Directions for this task | Output range, inclusive: from the line containing "hp (sub e)⟩" to the line containing "(h.mono hp).trans (k.mono hq)". Restate those lines from the data below word for word and only those.

--- Data extracts ---

-- ==== Sys2Proof/Laws/Frames.lean ====
section
/-! SUPPORT. What each operation can change: one frame lemma per operation. -/

set_option Elab.async false

namespace Sys2Proof.Machine

variable {ps qs : List Part} {s t u : State}

/-! ## Frames compose -/

theorem ChangesOnly.refl : ChangesOnly ps s s := by
  constructor
  intro p _; cases p <;> rfl

theorem ChangesOnly.trans (h : ChangesOnly ps s t) (k : ChangesOnly ps t u) : ChangesOnly ps s u := by
  constructor
  intro p hp
  have a := h.same p hp
  have b := k.same p hp
  cases p <;> exact Eq.trans b a

theorem ChangesOnly.mono (h : ChangesOnly ps s t) (sub : ps ⊆ qs) : ChangesOnly qs s t :=
  ⟨fun p hp => h.same p fun e => hp (sub e)⟩

/-- A first operation, then a second, within one frame. -/
theorem ChangesOnly.comp {rs : List Part} (h : ChangesOnly ps s t) (k : ChangesOnly qs t u)
    (hp : ps ⊆ rs := by decide) (hq : qs ⊆ rs := by decide) : ChangesOnly rs s u :=
  (h.mono hp).trans (k.mono hq)

/-- A last operation, after others within the frame. -/
theorem ChangesOnly.after (k : ChangesOnly qs t u) (h : ChangesOnly ps s t) (hq : qs ⊆ ps := by decide) :
    ChangesOnly ps s u :=
  h.trans (k.mono hq)

theorem ChangesOnly.ite {c : Prop} [Decidable c] (h : ChangesOnly ps s t) (k : ChangesOnly ps s u) :
    ChangesOnly ps s (if c then t else u) := by
  split
  · exact h
  · exact k

/-- An operation repeated over a list keeps the frame of one. -/
theorem ChangesOnly.foldl {α : Type} (f : State → α → State) (h : ∀ s a, ChangesOnly ps s (f s a))
    (l : List α) (s : State) : ChangesOnly ps s (l.foldl f s) := by
  induction l generalizing s with
  | nil => exact ChangesOnly.refl
  | cons a l ih => exact (h s a).trans (ih _)

theorem ChangesOnly.path (h :
    ChangesOnly ps s t) (hp : Part.path ∉ ps := by decide) : t.path = s.path := h.same .path hp
theorem ChangesOnly.command (h :
    ChangesOnly ps s t) (hp : Part.command ∉ ps := by decide) : t.command = s.command := h.same .command hp
theorem ChangesOnly.report (h :
    ChangesOnly ps s t) (hp : Part.report ∉ ps := by decide) : t.report = s.report := h.same .report hp
theorem ChangesOnly.timing (h :
    ChangesOnly ps s t) (hp : Part.timing ∉ ps := by decide) : t.timing = s.timing := h.same .timing hp
theorem ChangesOnly.mixer (h :
    ChangesOnly ps s t) (hp : Part.mixer ∉ ps := by decide) : t.mixer = s.mixer := h.same .mixer hp
theorem ChangesOnly.label (h :
    ChangesOnly ps s t) (hp : Part.label ∉ ps := by decide) : t.label = s.label := h.same .label hp
theorem ChangesOnly.governor (h :
    ChangesOnly ps s t) (hp : Part.governor ∉ ps := by decide) : t.governor = s.governor := h.same .governor hp
theorem ChangesOnly.lines (h :
    ChangesOnly ps s t) (hp : Part.lines ∉ ps := by decide) : t.lines = s.lines := h.same .lines hp
theorem ChangesOnly.fault (h :
    ChangesOnly ps s t) (hp : Part.fault ∉ ps := by decide) : t.fault = s.fault := h.same .fault hp
theorem ChangesOnly.pending (h :
    ChangesOnly ps s t) (hp : Part.pending ∉ ps := by decide) : t.pending = s.pending := h.same .pending hp

/-! ## The state updates -/

theorem State.setLine_changes (s : State) (l : LineId) (x : Line) :
    ChangesOnly [.lines] s (s.setLine l x) := by
  constructor; intro p hp; cases p <;> simp_all [Part.same]

theorem State.setStream_changes (s : State) (n : Fin 4) (x : Stream) :
    ChangesOnly [.governor] s (s.setStream n x) := by
  constructor; intro p hp; cases p <;> simp_all [Part.same]

theorem State.setQueue_changes (s : State) (q : Fin 8) (x : RequestQueue) :
    ChangesOnly [.path] s (s.setQueue q x) := by
  constructor; intro p hp; cases p <;> simp_all [Part.same]

theorem State.setPath_changes (s : State) (x : Path) : ChangesOnly [.path] s (s.setPath x) := by
  constructor; intro p hp; cases p <;> simp_all [Part.same]

theorem State.setMixer_changes (s : State) (x : Mixer) : ChangesOnly [.mixer] s (s.setMixer x) := by
  constructor; intro p hp; cases p <;> simp_all [Part.same]

theorem State.setLabel_changes (s : State) (x : Label) : ChangesOnly [.label] s (s.setLabel x) := by
  constructor; intro p hp; cases p <;> simp_all [Part.same]

theorem State.setFault_changes (s : State) (x : FaultUnit) : ChangesOnly [.fault] s (s.setFault x) := by
  constructor; intro p hp; cases p <;> simp_all [Part.same]

theorem State.setReference_changes (s : State) (r : Ref) (x : Reference) :
    ChangesOnly [.timing] s (s.setReference r x) := by
  constructor; intro p hp; cases p <;> simp_all [Part.same]

theorem State.setReceiver_changes (s : State) (l : LineId) (x : Receiver) :
    ChangesOnly [.lines] s (s.setReceiver l x) := by
  constructor; intro p hp; cases p <;> simp_all [Part.same]

theorem State.setList_changes (s : State) (l : LineId) (x : SendList) :
    ChangesOnly [.lines] s (s.setList l x) := by
  constructor; intro p hp; cases p <;> simp_all [Part.same]

/-! ## Shared operations -/

theorem offer_changes (object : Nat) (d : Detail) (s : State) :
    ChangesOnly [.report] s (offer object d s) := by
  unfold offer
  (repeat' split) <;> (constructor; intro p hp; cases p <;> simp_all [Part.same])

theorem raiseFault_changes (c : FaultClass) (a : FailAddress) (s : State) :
    ChangesOnly [.report, .fault] s (raiseFault c a s) := by
  unfold raiseFault
  split
  · exact (State.setFault_changes s _).comp (offer_changes ..)
  · exact ChangesOnly.refl

theorem setLockout_changes (n : Nat) (s : State) : ChangesOnly [.path] s (setLockout n s) := by
  constructor; intro p hp; cases p <;> simp_all [Part.same, setLockout]

theorem withdraw_changes (q : Fin 8) (s : State) : ChangesOnly [.path] s (withdraw q s) := by
  have h : ∀ t : State, ChangesOnly [.path] t (settleLockout t) := fun t => .ite .refl (setLockout_changes ..)
  exact (State.setQueue_changes ..).trans (h _)

theorem raiseFatal_changes (c : FatalCause) (s : State) : ChangesOnly [.path, .fault] s (raiseFatal c s) := by
  unfold raiseFatal
  split
  · refine (withdraw_changes ..).after ?_
    constructor; intro p hp; cases p <;> simp_all [Part.same]
  · constructor; intro p hp; cases p <;> simp_all [Part.same]

theorem strike_changes (x : Upset) (s : State) : ChangesOnly [.path, .mixer, .label] s (strike x s) := by
  cases x <;> unfold strike
  case accumulator => dsimp only; split <;> (constructor; intro p hp; cases p <;> simp_all [Part.same])
  all_goals (constructor; intro p hp; cases p <;> simp_all [Part.same])

theorem strikes_changes (us : List Upset) (s : State) :
    ChangesOnly [.path, .mixer, .label] s (strikes us s) := by
  exact ChangesOnly.foldl _ (fun s x => strike_changes x s) us s

theorem notePresented_changes (m : Made) (s : State) :
    ChangesOnly [.mixer, .fault] s (notePresented m s) := by
  unfold notePresented
  (repeat' split) <;> (constructor; intro p hp; cases p <;> simp_all [Part.same])

theorem presentNext_changes (q : Fin 8) (s : State) :
    ChangesOnly [.path, .mixer, .fault] s (presentNext q s) := by
  unfold presentNext
  dsimp only
  split
  · split
    · split
      · exact (State.setQueue_changes ..).comp (notePresented_changes ..)
      · exact (State.setQueue_changes ..).mono (by decide)
    · exact ChangesOnly.refl
  · exact ChangesOnly.refl

theorem makeRequest_changes (q : Fin 8) (m : Made) (s : State) :
    ChangesOnly [.path, .mixer, .fault] s (makeRequest q m s) := by
  unfold makeRequest
  split
  · exact (State.setQueue_changes ..).comp (presentNext_changes ..)
  · exact ChangesOnly.refl

theorem makeRequests_changes (q : Fin 8) (ms : List Made) (s : State) :
    ChangesOnly [.path, .mixer, .fault] s (makeRequests q ms s) := by
  exact ChangesOnly.foldl _ (fun s m => makeRequest_changes q m s) ms s

theorem freeTag_changes (k : Fin 32) (s : State) : ChangesOnly [.path] s (freeTag k s) := by
  unfold freeTag
  constructor; intro p hp; cases p <;> simp_all [Part.same]

theorem acceptResponse_changes (k : Fin 32) (i : Issued) (r : Response) (s : State) :
    ChangesOnly [.path, .report, .fault] s (acceptResponse k i r s) := by
  unfold acceptResponse
  dsimp only
  split
  · exact (freeTag_changes k s).mono (by decide)
  · exact (freeTag_changes k s).comp (raiseFault_changes ..)

theorem complete_changes (c : Completion) (result : Nat) (s : State) :
    ChangesOnly [.path, .command, .mixer, .fault] s (complete c result s) := by
  unfold complete
  split
  · constructor; intro p hp; cases p <;> simp_all [Part.same]
  · have h : ChangesOnly [.command] s
        { s with command := { s.command with state := .completing, handed := none, gather := none } } := by
      constructor; intro p hp; cases p <;> simp_all [Part.same]
    exact h.comp (makeRequest_changes ..)

/-! ## Timing -/

theorem videoBoundary_changes (c : BoundaryCause) (s : State) :
    ChangesOnly [.timing, .label, .governor] s (videoBoundary c s) := by
  unfold videoBoundary
  constructor; intro p hp; cases p <;> simp_all [Part.same]

theorem audioBoundary_changes (c : BoundaryCause) (s : State) :
    ChangesOnly [.timing, .mixer, .lines, .fault] s (audioBoundary c s) := by
  unfold audioBoundary
  constructor; intro p hp; cases p <;> simp_all [Part.same]

theorem boundary_changes (r : Ref) (c : BoundaryCause) (s : State) :
    ChangesOnly [.timing, .label, .governor, .mixer, .lines, .fault] s (boundary r c s) := by
  cases r
  · exact (videoBoundary_changes c s).mono (by decide)
  · exact (audioBoundary_changes c s).mono (by decide)

theorem referenceEvent_changes (r : Ref) (st : RefState) (s : State) :
    ChangesOnly [.report] s (referenceEvent r st s) := by
  exact offer_changes ..

theorem fillSlot_changes (i : Fin 7) (m : Option (MarkFunction × Fin 8)) (s : State) :
    ChangesOnly [.timing, .report] s (fillSlot i m s) := by
  unfold fillSlot
  dsimp only
  split
  · exact .refl
  split
  · refine ChangesOnly.comp (ps := [.timing]) ?_ (offer_changes ..)
    constructor; intro p hp; cases p <;> simp_all [Part.same]
  · constructor; intro p hp; cases p <;> simp_all [Part.same]

/-! ## The label unit -/

theorem setClip_changes (i : Fin 32) (c : Option Clip) (s : State) :
    ChangesOnly [.label] s (setClip i c s) := by
  exact State.setLabel_changes ..

theorem freeClip_changes (i : Fin 32) (s : State) : ChangesOnly [.label] s (freeClip i s) := by
  exact State.setLabel_changes ..

theorem dropBadClip_changes (i : Fin 32) (s : State) :
    ChangesOnly [.label, .report, .fault] s (dropBadClip i s) := by
  unfold dropBadClip
  exact ((freeClip_changes i s).trans (State.setLabel_changes ..)).comp (raiseFault_changes ..)

theorem readClips_changes (w : Clip → Bool) (s : State) :
    ChangesOnly [.label, .report, .fault] s (readClips w s) := by
  refine ChangesOnly.foldl _ (fun s i => ?_) _ s
  split
  · exact (dropBadClip_changes ..).ite .refl
  · exact ChangesOnly.refl

theorem updateClips_changes (w : Clip → Bool) (f : Clip → Clip) (s : State) :
    ChangesOnly [.label] s (updateClips w f s) := by
  exact State.setLabel_changes ..

theorem markPosted_changes (i : Fin 32) (f : Closing → Closing) (s : State) :
    ChangesOnly [.label] s (markPosted i f s) := by
  unfold markPosted
  split
  · exact (freeClip_changes ..).ite (setClip_changes ..)
  · exact ChangesOnly.refl

theorem uplinkOnce_changes (s : State) : ChangesOnly [.label, .report, .fault] s ((uplinkOnce s).1) := by
  unfold uplinkOnce
  split
  · exact .refl
  split
  · exact .refl
  split
  · exact dropBadClip_changes ..
  split
  · exact .refl
  split
  · split
    · exact ((State.setLabel_changes ..).trans (markPosted_changes ..)).mono (by decide)
    · exact .refl
  · exact (markPosted_changes ..).mono (by decide)

theorem ringOnce_changes (s : State) : ChangesOnly [.label, .report, .fault] s ((ringOnce s).1) := by
  unfold ringOnce
  split
  · exact .refl
  split
  · exact .refl
  split
  · exact dropBadClip_changes ..
  split
  · exact (markPosted_changes ..).mono (by decide)
  · exact .refl

/-- What holds of one decision holds of its repetition. -/
theorem settle_induction {motive : State → State → Prop} (once : State → State × Bool)
    (refl : ∀ s, motive s s) (step : ∀ s, motive s (once s).1)
    (trans : ∀ {s t u}, motive s t → motive t u → motive s u) (n : Nat) (s : State) :
    motive s (settle once n s) := by
  induction n generalizing s with
  | zero => exact refl s
  | succ n ih =>
    unfold settle
    have h := step s
    split
    · rename_i s' e
      rw [e] at h
      exact trans h (ih s')
    · rename_i s' e
      rw [e] at h
      exact h

theorem settle_changes (once : State → State × Bool) (h : ∀ s, ChangesOnly ps s (once s).1) (n : Nat)
    (s : State) : ChangesOnly ps s (settle once n s) :=
  settle_induction once (fun _ => .refl) h (fun a b => a.trans b) n s

theorem uplinkSettle_changes (s : State) : ChangesOnly [.label, .report, .fault] s (uplinkSettle s) := by
  exact .ite .refl (settle_changes _ uplinkOnce_changes ..)

theorem ringSettle_changes (s : State) : ChangesOnly [.label, .report, .fault] s (ringSettle s) := by
  exact .ite .refl (.ite .refl (settle_changes _ ringOnce_changes ..))

theorem ringGiveUp_changes (s : State) (i : Fin 32) :
    ChangesOnly [.label, .report, .fault] s (ringGiveUp s i) := by
  unfold ringGiveUp
  split
  · exact .refl
  · exact .ite (.ite (dropBadClip_changes ..) ((markPosted_changes ..).mono (by decide))) .refl

theorem ringGone_changes (s : State) : ChangesOnly [.label, .report, .fault] s (ringGone s) := by
  exact .ite .refl (.ite .refl (ChangesOnly.foldl _ ringGiveUp_changes ..))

---

Solved exercise |
  ⟨fun p hp => h.same p fun e => hp (sub e)⟩

/-- A first operation, then a second, within one frame. -/
theorem ChangesOnly.comp {rs : List Part} (h : ChangesOnly ps s t) (k : ChangesOnly qs t u)
    (hp : ps ⊆ rs := by decide) (hq : qs ⊆ rs := by decide) : ChangesOnly rs s u :=
  (h.mono hp).trans (k.mono hq)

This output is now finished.